Relationship with others

To ease painful insecurity, people with NPD surround themselves with people who will stroke their egos. They are always checking to make sure they have more power, more status and more control than others. Their relationships are often based on whether others are useful to them or make them look good. It’s not unusual for them to drop someone once he or she is no longer needed to forward their personal agenda. Because they need to be in control to feel safe, people with NPD manipulate partners, coworkers and those who think they are friends through cycles of approval and rejection.

Those with NN are secure within themselves. They don’t need to feel superior in order to feel “enough.” They may seek relationships with other doers but it’s because of shared excitement about what they are doing, not in order to use them. Their friendships are based in equality and are characterized by balanced give and take. They make enduring relationships of mutual acceptance and support.

Capacity for empathy

People with NPD can act caring, but only if it will further their need for the relationship. To them, sympathetic behavior is seen as a way to gain status as a “good” person in the eyes of others. If it will cost attention to issues other than their own, their show of sympathy is short-lived.

Those with NN genuinely want to be there for others. If they do talk about their charitable actions, it is to enlist more support for someone in need. Their empathy is selfless and their love is unconditional.

Relationship with success and failure

People with NPD often inflate their accomplishments and overestimate their abilities. It’s not unusual for them to take credit for others’ work. If they can’t dazzle with what they have done, they will work to look good by contrast, emphasizing what others haven’t done or have done badly. Not surprisingly, they are unwilling to talk about their failures or mistakes, fearing that it will have a negative impact on other people’s opinion of them.

When people with NN talk about an achievement, it is without embellishment and with deserved pride and appropriate humility. Unlike those with NPD, they have no need to put their efforts in contrast with the efforts of others. They are quick to give credit to others. People with NN are comfortable sharing their failures or missteps. They understand that to err is only human and that talking about their imperfections doesn’t diminish their worth.

Response to criticism

People with NPD are oversensitive to criticism and are highly reactive to any real or perceived slight. They don’t take responsibility for making a poor decision or for behaviors others find offensive. If they are held accountable for a mistake or insult, they quickly shift the blame to someone else. If that isn’t successful, they will protest that someone else made them do it.
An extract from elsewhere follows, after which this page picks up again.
-- ==== Sys2Proof/Laws/State.lean ====
section
/-! SUPPORT. What each named update of the state leaves of every field: one equation a field and update. -/

namespace Sys2Proof.Machine
open Sys2Proof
Those with NN may not like conflict or criticism either and may avoid it if they can. But once they think about it, they are able to participate in healthy dialogue when things go wrong. They take responsibility for their missteps and are willing to make changes in their perceptions and behavior. They are able to apologize to others without feeling diminished for doing so.

Narcissistic behavior or a narcissist?

People with NN are certainly capable of moments of narcissistic behavior. Everyone is self-centered or selfish at times. Everyone has the capacity to inflate an achievement, duck responsibility or treat people badly now and then. In people with NN, such things don’t last. They quickly realize when they have been inappropriate, work to heal their relationships and move on. They see no shame in getting support from friends or help from a professional if they need it.
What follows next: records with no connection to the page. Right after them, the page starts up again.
-- ==== Sys2Proof/Laws/KeepsKiln.lean ====
section
/-! SUPPORT. What the operations of Machine/Kiln.lean change, and what they keep. -/

namespace Sys2Proof.Machine
open Sys2Proof

theorem startPlane_keeps {ps : List Part} {σ : State} (group : Nat) (slot : Nat) (p : Nat) (s : State)
    (hp : ∀ q ∈ [Part.ipl, Part.kln, Part.msix, Part.out, Part.reg .klnP, Part.reg .stk, Part.rings, Part.stk, Part.win], q ∈ ps) (h : Keeps ps σ s) : Keeps ps σ (startPlane group slot p s) := by
  unfold startPlane
  extract_lets σ1 σ2 σ3 σ4 σ5
  have hσ3 : Keeps ps σ σ3 := by
    unfold σ3
    refine updPlane_keeps _ _ _ (Keeps.sub (by decide) hp) ?_
    exact h
  have hσ5 : Keeps ps σ σ5 := by
    unfold σ5
    refine Keeps.foldl ?_ ?_
    · intro τ6 χ7 hτ8
      refine Keeps.foldl ?_ ?_
      · intro τ9 χ10 hτ11
        refine updRow_keeps _ _ _ _ (Keeps.sub (by decide) hp) ?_
        exact hτ11
      · refine updHead_keeps _ _ _ (Keeps.sub (by decide) hp) ?_
        exact hτ8
    · exact hσ3
  refine setPlaneState_keeps _ _ _ (Keeps.sub (by decide) hp) ?_
  refine ringAtStart_keeps _ _ (Keeps.sub (by decide) hp) ?_
  refine restartStall_keeps _ _ _ (Keeps.sub (by decide) hp) ?_
  exact hσ5

theorem kilnStart_keeps {ps : List Part} {σ : State} (h : Hdr) (mask : Nat) (s : State)
    (hp : ∀ p ∈ [Part.fw, Part.hif, Part.ipl, Part.kln, Part.msix, Part.out, Part.reg .hif, Part.reg .klnC, Part.reg .klnP, Part.reg .stk, Part.rings, Part.stk, Part.win], p ∈ ps) (hs : Keeps ps σ s) : Keeps ps σ (kilnStart h mask s) := by
  unfold kilnStart
  extract_lets σ1 σ2
  refine Keeps.ite (fun _ => ?_) fun _ => ?_
  · refine fail_keeps _ _ _ (Keeps.sub (by decide) hp) ?_
    exact hs
  · refine Keeps.ite (fun _ => ?_) fun _ => ?_
    · refine fail_keeps _ _ _ (Keeps.sub (by decide) hp) ?_
      exact hs
    · refine Keeps.ite (fun _ => ?_) fun _ => ?_
      · refine fail_keeps _ _ _ (Keeps.sub (by decide) hp) ?_
        exact hs
      · refine ok_keeps _ _ _ (Keeps.sub (by decide) hp) ?_
        refine refreshLt_keeps _ (Keeps.sub (by decide) hp) ?_
        refine Keeps.foldl ?_ ?_
        · intro τ3 χ4 hτ5
          refine startPlane_keeps _ _ _ _ (Keeps.sub (by decide) hp) ?_
          exact hτ5
        · exact hs

theorem bodyKilnStart_keeps {ps : List Part} {σ : State} (h : Hdr) (c : Instr) (mask : Nat) (s : State)
    (hp : ∀ p ∈ [Part.fw, Part.hif, Part.ipl, Part.kln, Part.msix, Part.out, Part.pwr, Part.reg .hif, Part.reg .klnC, Part.reg .klnP, Part.reg .stk, Part.rings, Part.stk, Part.win], p ∈ ps) (hs : Keeps ps σ s) : Keeps ps σ (bodyKilnStart h c mask s) := by
  unfold bodyKilnStart
  refine wake_keeps _ _ _ _ _ ?_ (Keeps.sub (by decide) hp) ?_
  · intro τ1 hτ2
    refine kilnStart_keeps _ _ _ (Keeps.sub (by decide) hp) ?_
    exact hτ2
  · exact hs

theorem execKilnStart_keeps (d : Desc) (mask : BitVec 16) (s : State) :
    ∃ τ, execKilnStart d mask s = .next τ ∧ Keeps [Part.fw, Part.hif, Part.ipl, Part.kln, Part.msix, Part.out, Part.pwr, Part.reg .hif, Part.reg .klnC, Part.reg .klnP, Part.reg .stk, Part.rings, Part.stk, Part.win] s τ := by
  refine Keeps.exec fun ps σ hp h => ?_
  unfold execKilnStart
  refine ⟨_, rfl, ?_⟩
  refine command_keeps _ _ _ _ _ _ ?_ (Keeps.sub (by decide) hp) ?_
  · intro χ1 τ2 hτ3
    refine bodyKilnStart_keeps _ _ _ _ (Keeps.sub (by decide) hp) ?_
    exact hτ3
  · exact h

theorem stopping_keeps {ps : List Part} {σ : State} (p : Nat) (s : State)
    (hp : ∀ q ∈ [Part.jobs, Part.kln, Part.msix, Part.out, Part.reg .klnP, Part.reg .stk, Part.rings, Part.stk], q ∈ ps) (h : Keeps ps σ s) : Keeps ps σ (stopping p s) := by
  unfold stopping
  refine Keeps.ite (fun _ => ?_) fun _ => ?_
  · refine returnCopies_keeps _ _ (Keeps.sub (by decide) hp) ?_
    refine setPlaneState_keeps _ _ _ (Keeps.sub (by decide) hp) ?_
    exact h
  · exact h

theorem bodyKilnStop_keeps {ps : List Part} {σ : State} (h : Hdr) (c : Instr) (mask : Nat) (s : State)
    (hp : ∀ p ∈ [Part.fw, Part.jobs, Part.kln, Part.msix, Part.out, Part.reg .klnP, Part.reg .stk, Part.rings, Part.stk], p ∈ ps) (hs : Keeps ps σ s) : Keeps ps σ (bodyKilnStop h c mask s) := by
  unfold bodyKilnStop
  extract_lets σ1
  refine Keeps.ite (fun _ => ?_) fun _ => ?_
  · refine ok_keeps _ _ _ (Keeps.sub (by decide) hp) ?_
    exact hs
  · refine Keeps.ite (fun _ => ?_) fun _ => ?_
    · refine fail_keeps _ _ _ (Keeps.sub (by decide) hp) ?_
      exact hs
    · refine parkAccepted_keeps _ _ _ _ _ (Keeps.sub (by decide) hp) ?_
      refine Keeps.foldl ?_ ?_
      · intro τ2 χ3 hτ4
        refine stopping_keeps _ _ (Keeps.sub (by decide) hp) ?_
        exact hτ4
      · exact hs

theorem execKilnStop_keeps (d : Desc) (mask : BitVec 16) (s : State) :
    ∃ τ, execKilnStop d mask s = .next τ ∧ Keeps [Part.fw, Part.jobs, Part.kln, Part.msix, Part.out, Part.reg .hif, Part.reg .klnP, Part.reg .stk, Part.rings, Part.stk] s τ := by
  refine Keeps.exec fun ps σ hp h => ?_
  unfold execKilnStop
  refine ⟨_, rfl, ?_⟩
  refine command_keeps _ _ _ _ _ _ ?_ (Keeps.sub (by decide) hp) ?_
  · intro χ1 τ2 hτ3
    refine bodyKilnStop_keeps _ _ _ _ (Keeps.sub (by decide) hp) ?_
    exact hτ3
  · exact h

theorem completeDone_keeps {ps : List Part} {σ : State} (seq : Nat) (kind : Instr → Bool) (result : State → Nat) (s : State)
    (hp : ∀ p ∈ [Part.fw, Part.msix, Part.out, Part.reg .stk, Part.rings, Part.stk], p ∈ ps) (h : Keeps ps σ s) : Keeps ps σ (completeDone seq kind result s) := by
  unfold completeDone
  split
  · refine Keeps.ite (fun _ => ?_) fun _ => ?_
    · refine complete_keeps _ _ _ _ (Keeps.sub (by decide) hp) ?_
      exact h
    · exact h
  · exact h

theorem execKilnStopDone_keeps (seq : Nat) (s : State) :
    ∃ τ, execKilnStopDone seq s = .next τ ∧ Keeps [Part.fw, Part.msix, Part.out, Part.reg .stk, Part.rings, Part.stk] s τ := by
  refine Keeps.exec fun ps σ hp h => ?_
  unfold execKilnStopDone
  refine ⟨_, rfl, ?_⟩
  refine completeDone_keeps _ _ _ _ (Keeps.sub (by decide) hp) ?_
  exact h

theorem execPressStatus_keeps (d : Desc) (s : State) :
    ∃ τ, execPressStatus d s = .next τ ∧ Keeps [Part.fw, Part.msix, Part.out, Part.reg .hif, Part.reg .stk, Part.rings, Part.stk] s τ := by
  refine Keeps.exec fun ps σ hp h => ?_
  unfold execPressStatus
  refine ⟨_, rfl, ?_⟩
  refine query_keeps _ _ _ _ _ ?_ (Keeps.sub (by decide) hp) ?_
  · intro χ1 τ2 hτ3
    refine ok_keeps _ _ _ (Keeps.sub (by decide) hp) ?_
    exact hτ3
  · exact h

theorem pinStep_keeps {ps : List Part} {σ : State} (k : Nat) (t0 : Nat) (fwd : Bool) (clean : Bool) (s : State)
    (hp : ∀ p ∈ [Part.cal, Part.clk, Part.clock, Part.crk, Part.entries, Part.free, Part.fw, Part.gln, Part.glz, Part.hif, Part.ipl, Part.jobs, Part.kln, Part.memory, Part.mot, Part.msix, Part.out, Part.pif, Part.ports, Part.reg .cal, Part.reg .hif, Part.reg .hlk, Part.reg .iplP, Part.reg .klnC, Part.reg .klnP, Part.reg .motA, Part.reg .pifCh, Part.reg .stk, Part.reg .tilC, Part.reg .tilE, Part.reg .tim, Part.reg .win, Part.rings, Part.sag, Part.stk, Part.thr, Part.til, Part.win], p ∈ ps) (h : Keeps ps σ s) : Keeps ps σ (pinStep k t0 fwd clean s) := by
  unfold pinStep
  extract_lets σ1 σ2 σ3 σ4 σ5 σ6
  have hσ3 : Keeps ps σ σ3 := by
    unfold σ3
    refine Keeps.ite (fun _ => ?_) fun _ => ?_
    · refine inc_keeps _ _ _ (Keeps.sub (by simp) hp) ?_
      exact h
    · exact h
  have hσ42 : Keeps ps σ σ4.2 := by
    unfold σ4
    refine drawIn_keeps _ _ _ (Keeps.sub (by decide) hp) ?_
    exact h
  have hσ52 : Keeps ps σ σ5.2 := by
    unfold σ5
    refine drawIn_keeps _ _ _ (Keeps.sub (by decide) hp) ?_
    exact hσ42
  have hσ6 : Keeps ps σ σ6 := by
    unfold σ6
    refine Keeps.ite (fun _ => ?_) fun _ => ?_
    · refine inc_keeps _ _ _ (Keeps.sub (by simp) hp) ?_
      exact hσ52
    · exact hσ52
  refine Keeps.ite (fun _ => ?_) fun _ => ?_
  · refine paceStep_keeps _ _ _ _ _ (Keeps.sub (by decide) hp) ?_
    exact hσ3
  · refine Keeps.ite (fun _ => ?_) fun _ => ?_
    · exact hσ6
    · refine paceStep_keeps _ _ _ _ _ (Keeps.sub (by decide) hp) ?_
      exact hσ6

theorem paceEdge_keeps {ps : List Part} {σ : State} (input : Nat) (t : Nat) (rising : Bool) (dir : Bool) (clean : Bool) (s : State)
    (hp : ∀ p ∈ [Part.cal, Part.clk, Part.clock, Part.crk, Part.entries, Part.free, Part.fw, Part.gln, Part.glz, Part.hif, Part.ipl, Part.jobs, Part.kln, Part.memory, Part.mot, Part.msix, Part.out, Part.pif, Part.ports, Part.reg .cal, Part.reg .hif, Part.reg .hlk, Part.reg .iplP, Part.reg .klnC, Part.reg .klnP, Part.reg .motA, Part.reg .pifCh, Part.reg .stk, Part.reg .tilC, Part.reg .tilE, Part.reg .tim, Part.reg .win, Part.rings, Part.sag, Part.stk, Part.thr, Part.til, Part.win], p ∈ ps) (h : Keeps ps σ s) : Keeps ps σ (paceEdge input t rising dir clean s) := by
  unfold paceEdge
  refine Keeps.foldl ?_ ?_
  · intro τ1 χ2 hτ3
    refine Keeps.ite (fun _ => ?_) fun _ => ?_
    · refine pinStep_keeps _ _ _ _ _ (Keeps.sub (by decide) hp) ?_
      exact hτ3
    · exact hτ3
  · refine stampStep_keeps _ _ (Keeps.sub (by decide) hp) ?_
    refine advanceTo_keeps _ _ (Keeps.sub (by decide) hp) ?_
    exact h

theorem execPaceStepEdge_keeps (input : Fin 2) (rising : Bool) (dir : Bool) (clean : Bool) (t : DWord) (s : State) :
    ∃ τ, execPaceStepEdge input rising dir clean t s = .next τ ∧ Keeps [Part.cal, Part.clk, Part.clock, Part.crk, Part.entries, Part.free, Part.fw, Part.gln, Part.glz, Part.hif, Part.ipl, Part.jobs, Part.kln, Part.memory, Part.mot, Part.msix, Part.out, Part.pif, Part.ports, Part.reg .cal, Part.reg .hif, Part.reg .hlk, Part.reg .iplP, Part.reg .klnC, Part.reg .klnP, Part.reg .motA, Part.reg .pifCh, Part.reg .stk, Part.reg .tilC, Part.reg .tilE, Part.reg .tim, Part.reg .win, Part.rings, Part.sag, Part.stk, Part.thr, Part.til, Part.win] s τ := by
  refine Keeps.exec fun ps σ hp h => ?_
  unfold execPaceStepEdge
  refine ⟨_, rfl, ?_⟩
  refine paceEdge_keeps _ _ _ _ _ _ (Keeps.sub (by decide) hp) ?_
  exact h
In contrast, true narcissists (NPD) are preoccupied with themselves most of the time. They are always looking over their shoulder, scared that someone else may be more competent, have more status, or take control away from them. Their black hole of need for admiration never gets filled. Although there is treatment, those with NPD usually don’t agree that they have a problem or truly believe relationship issues are the other person’s fault.